In this case study I will be looking at how osmosis affects a potato chip. My aim is too investigate the effect of varying concentrations of certain salt solutions, and water, on the amount of osmotic activity between the solution and a potato chip of a given size and mass.
Osmosis is the movement of a solvent, usually water, through a semi-permeable membrane (the semi-permeable membrane only being permeable to the solvent). The solvent moves from a low concentration (hypotonic solution) to high concentration (hypertonic solution). Ignoring factors such as osmotic pressure, the process only stops once the concentrations are balanced on both sides of the semi-permeable membrane.
Low concentration High concentration
Lots of water molecules Few water molecules
The cell walls of plants have semi-permeable membranes. This allow osmosis to occur in samples of plant material e.g. potato.
1. If the medium surrounding the cell has a higher water concentration than the cell, the cell will gain water through osmosis. Such a solution is called a hypotonic solution.
2. If the medium has exactly the same water concentration, there will be no net movement of water across the cell membrane. Such a solution is called a isotonic solution.
3. If the medium has a lower concentration of water than the cell, meaning that it is a very concentrated solution the cell will lose water by osmosis. Such a solution is called a hypertonic solution.
Osmosis is mainly used by plants to enable them to keep their turgor pressure, or the ability to be turgid. Plants use osmosis in their leaves for support, therefore keeping them stable. They use osmosis because the osmotic entry of water is opposed and eventually equalled by the pressure exerted by the cell wall, creating a steady state. The osmotic pressure keeps them turgid.
I will be observing how different levels of water/salt concentrate affect a potato chips’ mass when the potato is submerged in the solvent. I will be carrying out my experiment on 15 separate potato chips. Three potato chips will be used for each solution of salt concentrate: 1moldm-3, 2moldm-3 , 3moldm-3 and 4moldm-3, and there for my control, water. All of my potato chip will be fully submerged and I will make them each the same length and width. Each beaker will contain the same amount of liquid/solvent. Each sample will then be left completely for 72 hours. I will measure the potato chips mass before and after the experiment and will be observing the percentage (delta) mass change and the total mass change of all of the chips.
To ensure my experiment was a fair test I had to keep some variables in my experiment the same whilst changing only one key variable. The variables that I could have changed were the temperature during the experiment, the environmental conditions during the experiment, the length and width of the potato chips, the volume and strength of the solutions, how the potato chips are weighed and lastly how long the samples submerged in the solution.

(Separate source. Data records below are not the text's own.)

-- ==== Sys2Proof/Syntax.lean ====
section
/-! DEFINITION. The instructions and events of the Zhesar ZH-8 as syntax: one constructor of `Instr` for each row of
spec/opcode_table.json. The first part of the table holds the instructions that are encoded in words (R42 to R65);
the rest are the device's own events, the outside events and the commands of the command endpoint. -/

namespace Sys2Proof

/-- The format codes of the TY field (R46); code 15 is reserved and has no constructor. -/
inductive Ty where
  | s32 | n32 | s64 | n64 | f32 | f64 | f16 | bf16 | t8 | t6 | s8 | n8 | s16 | n16 | b128
deriving DecidableEq, Repr

/-- The constant operand codes 192 to 196 (R49). -/
inductive Konst where
  | zero | one | minusOne | half | two
deriving DecidableEq, Repr

/-- A source operand named by an 8-bit operand code (R48): a lane register, a uniform register of the thread's
group, a constant code, or the immediate word. -/
inductive Src where
  | lane (r : BitVec 7)
  | uni (r : BitVec 6)
  | konst (k : Konst)
  | imm (w : Word)
deriving DecidableEq, Repr

/-- A predicate register p0 to p11 (R47). -/
abbrev Pred := Fin 12

/-- An input of PLOP, VOTE or BALLOT: a predicate, or the constants 0 and 1 (codes 192 and 193; R107, R171). -/
inductive PIn where
  | pred (p : Pred)
  | zero
  | one
deriving DecidableEq, Repr

/-- The guard of an instruction (R44, R53): unguarded (G = 15), or a predicate with its sense N. -/
inductive Guard where
  | always
  | pred (p : Pred) (neg : Bool)
deriving DecidableEq, Repr

/-- The SATC field of the modifier word (R52, R88). -/
inductive Satc where
  | none | sat | clamp01 | clamp11
deriving DecidableEq, Repr

/-- The RM field of the modifier word (R77). -/
inductive Rm where
  | dflt | rz | rup | rdn
deriving DecidableEq, Repr

/-- The modifier word (R52). SCALE is a signed 6-bit exponent (R87). -/
structure Modifier where
  satc : Satc
  scale : BitVec 6
  na : Bool
  aa : Bool
  nb : Bool
  ab : Bool
  nc : Bool
  ac : Bool
  rm : Rm
deriving DecidableEq, Repr

/-- What every encoded instruction carries besides its operands (R44): the guard, the switch marker K, whether the
field word is absent (W = 0), and the modifier word where M = 1. -/
structure Head where
  guard : Guard
  k : Bool
  bare : Bool
  mod : Option Modifier
deriving DecidableEq, Repr

/-- The reading of LEA's and ULEA's B operand (R102). -/
inductive LeaExt where
  | plain | sx | zx
deriving DecidableEq, Repr

/-- The integer compare conditions (R103). -/
inductive ICond where
  | eq | ne | lt | le | gt | ge
deriving DecidableEq, Repr

/-- The floating-point compare conditions (R118). -/
inductive FCond where
  | eq | ne | lt | le | gt | ge | un | ord
deriving DecidableEq, Repr

/-- The address spaces (R128). -/
inductive Space where
  | g | l | c | k
deriving DecidableEq, Repr

/-- The cache hints (R130). -/
inductive Hint where
  | normal | nl1 | lu
deriving DecidableEq, Repr

/-- The operations of ATOM (R136). -/
inductive AtomOp where
  | add | min | max | and | or | xor | exch | cas | fadd | fmin | fmax | inc | dec
deriving DecidableEq, Repr

/-- The special-function queue's functions (R238). -/
inductive SfqFn where
  | rcp | sqrt | rsqrt | exp2 | log2 | exp | log | sinpi | cospi | tanh | sigm | gelu
deriving DecidableEq, Repr

/-- The source-lane modes of SHFL (R178). -/
inductive ShflMode where
  | lane | step | mix | rot
deriving DecidableEq, Repr

/-- The tests of VOTE (R179). -/
inductive VoteFn where
  | atleast | fewer | same | odd
deriving DecidableEq, Repr

/-- The operations of REDUX and SCAN (R182). -/
inductive RedOp where
  | add | min | max | and | or | xor | fadd | fmin | fmax | mini | maxi | fmini | fmaxi
deriving DecidableEq, Repr

/-- The engine classes (R223). -/
inductive EClass where
  | ferry | matrix | net
deriving DecidableEq, Repr

/-- The special registers, codes 0 to 12 (R69). -/
inductive SReg where
  | lane | group | team | task | core | clus | rank | vdev | ctx | hyp | cyc | ptp | work
deriving DecidableEq, Repr

/-- The control and status registers (R251). -/
inductive Csr where
  | tsw | tpc | tca | tva | tvb | fflags | rngk | rngc | fair | lease | ckint | dbg | hypcap | sbase
deriving DecidableEq, Repr

/-- The trap causes (R247). -/
inductive Cause where
  | illOp | illForm | priv | align | xlate | perm | fetch | scratchBounds | hazard | promiseMissed
  | collectiveStall | barrierWatchdog | orphan | hypCapacity | tretOutside | badStatus | trap | regRange
  | uncorrectable | engineFault | modOrder | collectiveDivergence
deriving DecidableEq, Repr

/-- Who sends a command (R419, R422): a master at the command endpoint, or the management connection. -/
inductive Sender where
  | master (id : Nat)
  | mgmt
deriving DecidableEq, Repr

/-- The kinds of translation (R389). `read` is the read of an LD or ULD; `readOther` every other read. -/
inductive XKind where
  | read | readOther | write | readwrite | fetch | remoteRead | remoteWrite
deriving DecidableEq, Repr

/-- A cache or translation structure, for the retention and tag-parity events (R305, R306). -/
inductive CacheId where
  | l1 (core : Nat)
  | slice (die : Nat) (slice : Nat)
  | icache (core : Nat)
  | l1tlb (core : Nat)
  | dieTlb (die : Nat)
deriving DecidableEq, Repr

/-- The item an uncorrectable error strikes (R246 UNIT, R263). -/
inductive ErrSite where
  | regRow (team : Nat) (group : Nat) (row : Nat)
  | scratchRow (team : Nat) (row : Nat)
  | accRow (team : Nat) (acc : Nat) (row : Nat)
  | l1Line (core : Nat) (line : Nat)
  | memLine (line : Nat)
  | icacheLine (core : Nat) (line : Nat)
  | undoLog (team : Nat) (offset : Nat)
deriving DecidableEq, Repr

/-- The need for which the dispatcher removes a team (R264, R265). -/
inductive PreNeed where
  | sliceEnd
  | reclaim
  | other
deriving DecidableEq, Repr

I will carry out all of my tests at room temperature which will control the factor of temperature. To ensure that environmental factors like light and humidity do not affect my results all of my samples will be placed in the same conditions in the same place. I will use the same weighing scales on each of the chips to remove the possibility that each set of scales take a different reading.
All of my samples will each have the same surface area, I will do this by cutting each potato chip using the same apple corer (controlling the width) and then cutting the end off of them all (controlling the length). This will result in each of the samples having a very similar surface area and volume. The outer skin of a potato has different cells from those inside the potato and to stop this from affecting my results I will cut the ends off of all of my samples.